わざわざこの2つを区別する理由は、それぞれを治療するためのお薬(抗生物質)が大きく変わるからです。細菌性肺炎ではお熱や咳、痰などの症状が中心になりますが、非定型肺炎ではお熱や頑固な咳はあっても、痰の量が比較的少なく、比較的年齢が若い方に多いなどといった特徴があります。これらを患者さまごとに判断し、できる限り適切なお薬を選んでいけるように努めています。

細菌性肺炎と非定型肺炎の違いって?

肺炎疑いの人にはどんな検査をするの?

胸部レントゲン、採血検査、喀痰検査

  • 胸部レントゲン
  • 採血検査
  • 喀痰検査

当院の外来で肺炎を疑った場合、まずは十分に聴診を行い、肺の中で肺炎による雑音が聞こえるかどうかを確認します。

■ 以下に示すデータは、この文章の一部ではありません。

-- ==== Sys2Proof/Laws/Coherent.lean ====
section
/-!
SUPPORT. The shared operations keep a state coherent (Safety.lean `Coherent`): one lemma per operation.
-/

namespace Sys2Proof.Machine

/-- Coherence rests on the three memories and four pieces of hidden state only. -/
theorem Coherent.congr {s t : State} (h : Coherent s) (he : t.erasable = s.erasable) (hf : t.fixed = s.fixed)
    (hc : t.channels = s.channels) (hx : t.extracode = s.extracode) (hp : t.indexPending = s.indexPending)
    (hv : t.indexValue = s.indexValue) (hs : t.substitute = s.substitute) : Coherent t := by
  obtain ⟨h1, h2, h3, h4, h5, h6, h7, h8, h9⟩ := h
  exact ⟨by rwa [he], by rwa [hf], by rwa [hc], by rwa [he], by rwa [hf], by rwa [hc], by rwa [hc], by rwa [hp, hv],
    by rwa [hs, hx, hp]⟩

theorem Coherent.setA {s : State} (h : Coherent s) (v : Wide) : Coherent (s.setA v) := h.congr rfl rfl rfl rfl rfl rfl rfl
theorem Coherent.setL {s : State} (h : Coherent s) (v : Wide) : Coherent (s.setL v) := h.congr rfl rfl rfl rfl rfl rfl rfl
theorem Coherent.setQ {s : State} (h : Coherent s) (v : Wide) : Coherent (s.setQ v) := h.congr rfl rfl rfl rfl rfl rfl rfl
theorem Coherent.setZ {s : State} (h : Coherent s) (v : Addr) : Coherent (s.setZ v) := h.congr rfl rfl rfl rfl rfl rfl rfl
theorem Coherent.setReq {s : State} (h : Coherent s) (v : Requests) : Coherent (s.setReq v) := h.congr rfl rfl rfl rfl rfl rfl rfl
theorem Coherent.setInIsr {s : State} (h : Coherent s) (v : Bool) : Coherent (s.setInIsr v) := h.congr rfl rfl rfl rfl rfl rfl rfl
theorem Coherent.setInhibit {s : State} (h : Coherent s) (v : Bool) : Coherent (s.setInhibit v) :=
  h.congr rfl rfl rfl rfl rfl rfl rfl
theorem Coherent.setDraws {s : State} (h : Coherent s) (v : Nat) : Coherent (s.setDraws v) := h.congr rfl rfl rfl rfl rfl rfl rfl
theorem Coherent.setSchedule {s : State} (h : Coherent s) (v : List (List EnvAction)) : Coherent (s.setSchedule v) :=
  h.congr rfl rfl rfl rfl rfl rfl rfl

/-- A word written at a key of erasable core. -/
theorem Coherent.setCore {s : State} (h : Coherent s) {i : Nat} (hi : erasableKey i = true) (w : Word) :
    Coherent (setCore s i w) :=
  { h with
    erasable_wf := Memory.wf_write h.erasable_wf i w
    erasable_keys := Memory.keysSatisfy_write h.erasable_keys hi w }

/-- A word written at a channel that has storage, masked where it is channel 7. -/
theorem Coherent.setChannelWord {s : State} (h : Coherent s) {c : Nat} (hc : channelKey c = true) {w : Word}
    (hw : c = 7 → w &&& 0o160 = w) : Coherent (setChannelWord s c w) :=
  { h with
    channels_wf := Memory.wf_write h.channels_wf c w
    channels_keys := Memory.keysSatisfy_write h.channels_keys hc w
    superbank_bits := by
      show (s.channels.write c w).read 7 &&& 0o160 = (s.channels.write c w).read 7
      rw [Memory.read_write h.channels_wf]
      split
      · rename_i h7; exact hw h7.symm
      · exact h.superbank_bits }

/-- `Write15` at a place that can be written: not at a key outside core. -/
theorem Coherent.putWord {s : State} (h : Coherent s) {p : Place} (hp : ∀ i, p = .core i → erasableKey i = true) (w : Word) :
    Coherent (putWord s p w) := by
  cases p with
  | core i => exact h.setCore (hp i rfl) _
  | _ => exact h.congr rfl rfl rfl rfl rfl rfl rfl

/-- `Wr16` at such a place. -/
theorem Coherent.putWide {s : State} (h : Coherent s) {p : Place} (hp : ∀ i, p = .core i → erasableKey i = true) (v : Wide) :
    Coherent (putWide s p v) := by
  cases p with
  | a => exact h.setA v
  | l => exact h.setL v
  | q => exact h.setQ v
  | _ => exact h.putWord hp (ovc v)

/-- `Rewrite` at such a place. -/
theorem Coherent.rewrite {s : State} (h : Coherent s) {p : Place} (hp : ∀ i, p = .core i → erasableKey i = true) :
    Coherent (rewrite s p) := by
  cases p with
  | a | l | q | fixed i | zero => exact h
  | eb | fb | z | bb | core i => exact h.putWord hp _

/-- A place that `locate` finds can be written. -/
theorem writable_of_locate {s : State} {k : Addr} {p : Place} (h : locate s k = .ok p) :
    ∀ i, p = .core i → erasableKey i = true := by
  rintro i rfl
  exact erasableKey_of_locate h

theorem Coherent.requestInterrupt {s : State} (h : Coherent s) (n : Rupt) : Coherent (requestInterrupt n s) := h.setReq _

theorem Coherent.counterOverflow {s : State} (h : Coherent s) (i : Nat) : Coherent (counterOverflow i s) := by
  unfold Sys2Proof.Machine.counterOverflow
  repeat' split
  · exact h.setCore (by decide) _
  all_goals first | exact h.requestInterrupt _ | exact h

theorem Coherent.instructionOverflow {s : State} (h : Coherent s) (i : Nat) : Coherent (instructionOverflow i s) := by
  unfold Sys2Proof.Machine.instructionOverflow
  split
  · exact h
  · exact h.counterOverflow i

theorem Coherent.pinc {s : State} (h : Coherent s) {i : Nat} (hi : erasableKey i = true) : Coherent (pinc i s) := by
  unfold Sys2Proof.Machine.pinc
  split
  · exact (h.setCore hi _).counterOverflow i
  · exact h.setCore hi _

theorem Coherent.time6Zero {s : State} (h : Coherent s) : Coherent (time6Zero s) :=
  (h.requestInterrupt .t6rupt).setChannelWord (by decide) (fun e => absurd e (by decide))

theorem Coherent.dinc {s : State} (h : Coherent s) : Coherent (dinc s) := by
  unfold Sys2Proof.Machine.dinc
  dsimp only
  repeat' split
  · exact (h.setCore (by decide) _).time6Zero
  · exact h.setCore (by decide) _
  · exact h

theorem Coherent.shiftCounter {s : State} (h : Coherent s) (c : ShiftCounter) (b : Word) : Coherent (shiftCounter c b s) := by
  have hs := h.setCore (i := shiftAddress c) (by cases c <;> decide)
    (s.erasable.read (shiftAddress c) + s.erasable.read (shiftAddress c) + b)
  unfold Sys2Proof.Machine.shiftCounter
  dsimp only
  split
  · exact hs.requestInterrupt _
  · exact hs

theorem Coherent.goj {s : State} (h : Coherent s) (inhibit : Bool) (req : Requests) : Coherent (goj inhibit req s) :=
  { h with index_value := fun _ => rfl, substitute_plain := fun e => absurd e Bool.false_ne_true }

theorem Coherent.scalerTick {s : State} (h : Coherent s) : Coherent (scalerTick s) := by
  have h4 := h.setChannelWord (c := 4) (by decide) (w := pincWord (s.channels.read 4)) (fun e => absurd e (by decide))
  unfold Sys2Proof.Machine.scalerTick
  dsimp only
  split
  · exact h4.setChannelWord (by decide) (fun e => absurd e (by decide))
  · exact h4

/-- A channel the environment may change has storage, and it is not channel 7. -/
theorem channelKey_of_environmentChannel {c : Chan} (h : environmentChannel c = true) : channelKey c.toNat = true ∧ c.toNat ≠ 7 := by
  have hc := c.isLt
  have ne : ∀ n : Nat, n < 512 → c ≠ BitVec.ofNat 9 n → c.toNat ≠ n := fun n hn hne e =>
    hne (BitVec.eq_of_toNat_eq (by rw [e, BitVec.toNat_ofNat, Nat.mod_eq_of_lt hn]))
  simp only [environmentChannel, Bool.not_eq_true', Bool.or_eq_false_iff, beq_eq_false_iff_ne] at h
  have h1 := ne 1 (by decide) h.1.1.1.1.1.1.1.1
  have h2 := ne 2 (by decide) h.1.1.1.1.1.1.1.2
  have h7 := ne 7 (by decide) h.1.1.1.1.2
  refine ⟨?_, h7⟩
  simp only [channelKey, Bool.and_eq_true, decide_eq_true_eq, Bool.not_eq_true', beq_eq_false_iff_ne]
  exact ⟨⟨hc, h1⟩, h2⟩

/-- Every action of the environment. -/
theorem Coherent.applyAction {s : State} (h : Coherent s) (e : EnvAction) : Coherent (applyAction e s) := by
  cases e with
  | pincTime c => exact h.pinc (by cases c <;> decide)
  | pincPulse c =>
    simp only [Sys2Proof.Machine.applyAction]
    split
    · exact h.pinc (by cases c <;> decide)
    · exact h
  | minc c =>
    simp only [Sys2Proof.Machine.applyAction]
    split
    · exact h.setCore (by cases c <;> decide) _
    · exact h
  | pcdu c => exact h.setCore (by cases c <;> decide) _
  | mcdu c => exact h.setCore (by cases c <;> decide) _
  | dinc => exact h.dinc
  | shinc c => exact h.shiftCounter c 0
  | shanc c => exact h.shiftCounter c 1
  | goj inhibit req => exact h.goj inhibit req
  | uplinkWord w => exact (h.setCore (by decide) w).requestInterrupt _
  | rhcDeposit c w outOfDetent =>
    have hs := h.setCore (i := rhcAddress c) (by cases c <;> decide) w
    simp only [Sys2Proof.Machine.applyAction]
    repeat' split
    · exact hs.setChannelWord (by decide) (fun e => absurd e (by decide))
    · exact hs
    · exact h
  | gyroDrain left =>
    simp only [Sys2Proof.Machine.applyAction]
    split
    · exact h.setCore (by decide) _
    · exact h
  | cduCmdDrain axis zeroed =>
    simp only [Sys2Proof.Machine.applyAction]
    split
    · exact h.setCore (by cases axis <;> decide) _
    · exact h
  | scalerTick => exact h.scalerTick
  | setChannel c w =>
    simp only [Sys2Proof.Machine.applyAction]
    split
    · rename_i hc
      have hk := channelKey_of_environmentChannel hc
      exact h.setChannelWord hk.1 (fun h7 => absurd h7 hk.2)
    · exact h
  | keystroke1 | keystroke2 | downlinkReady | rupt10Event => exact h.requestInterrupt _

theorem Coherent.applyActions {s : State} (h : Coherent s) (es : List EnvAction) : Coherent (applyActions es s) := by
  induction es generalizing s with
  | nil => exact h
  | cons e rest ih => exact ih (h.applyAction e)

/-- `ChWrite16` where it is not refused. -/
theorem Coherent.chWrite {s t : State} (h : Coherent s) {c : Chan} {v : Wide} (hw : chWrite s c v = .ok t) : Coherent t := by
  unfold Sys2Proof.Machine.chWrite at hw
  split at hw
  · injection hw with hw; exact hw ▸ h.setL v
  split at hw
  · injection hw with hw; exact hw ▸ h.setQ v
  split at hw
  · exact absurd hw (by simp)
  · rename_i h1 h2 _
    injection hw with hw
    rw [← hw]
    refine h.setChannelWord ?_ ?_
    · have hc := c.isLt
      simp only [channelKey, Bool.and_eq_true, decide_eq_true_eq, Bool.not_eq_true', beq_eq_false_iff_ne]
      exact ⟨⟨hc, fun e => h1 (BitVec.eq_of_toNat_eq e)⟩, fun e => h2 (BitVec.eq_of_toNat_eq e)⟩
    · intro h7
      have hc : c = 7 := BitVec.eq_of_toNat_eq h7
      simp only [channelMask, if_pos hc, BitVec.and_assoc, BitVec.and_self]

/-- Interrupt entry where it does not stop. -/
theorem Coherent.enterInterrupt {s t : State} (h : Coherent s) {n : Rupt} (ht : enterInterrupt n s = .ok t) : Coherent t := by
  have hp : ∀ j : Nat, erasableKey j = true → ∀ i, Place.core j = .core i → erasableKey i = true := by
    intro j hj i hi; injection hi with hi; exact hi ▸ hj
  unfold Sys2Proof.Machine.enterInterrupt at ht
  dsimp only at ht
  split at ht
  · exact absurd ht (by simp)
  · injection ht with ht
    rw [← ht]
    exact ((((h.setReq _).putWord (hp 0o15 (by decide)) _).putWord (hp 0o17 (by decide)) _).setZ _).setInIsr _

end Sys2Proof.Machine
end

同時にSpO2モニター(サチュレーションモニター)という血中の酸素濃度を測定する機械を指の先に装着し、身体の中にしっかりと酸素がいきわたっているかを評価します。これらの診察でやはり肺炎を疑う場合には、胸部レントゲンを撮影し、実際に肺炎がどの場所に起こっているかを調べていきます。また同時に採血検査を行い、炎症所見(CRP、WBC値など)や腎機能などを測定して、肺炎の重症度やお身体全体の状態を調べ、どのような治療を行うか検討していきます。

肺炎の治療はどうするの?

内服、点滴

肺炎の治療は、適切な抗生剤を服用(もしくは点滴)することです。肺炎の重症度や疑わしい細菌の種類に合わせて、内服の抗生剤のみで治療するか、点滴の抗生剤にするか、これらを併用するかを検討してきます。指先に装着したSpO2モニター(サチュレーションモニター)の数値が低い場合には、酸素投与が必要になりますので、近隣の救急病院に入院も含めて紹介することを勧めさせていただきます。お身体全体の状態がそれほど悪くなく、SpO2モニターの数値も正常範囲の患者さまには、外来通院で抗生剤治療を行います。

当院でよく使用する肺炎の治療薬
内服 サワシリン・オーグメンチン
アジスロマイシン
点滴 セフトリアキソン

間質性肺炎

間質性肺炎とは何でしょう?

間質性肺炎とは何でしょう?

肺には肺胞と呼ばれる空気が入る小さい部屋がたくさんあります。この部屋同士は「間質(かんしつ)」と呼ばれる壁で区切られています。この壁(間質)に起こる肺炎のことを間質性肺炎(かんしつせいはいえん)と呼びます。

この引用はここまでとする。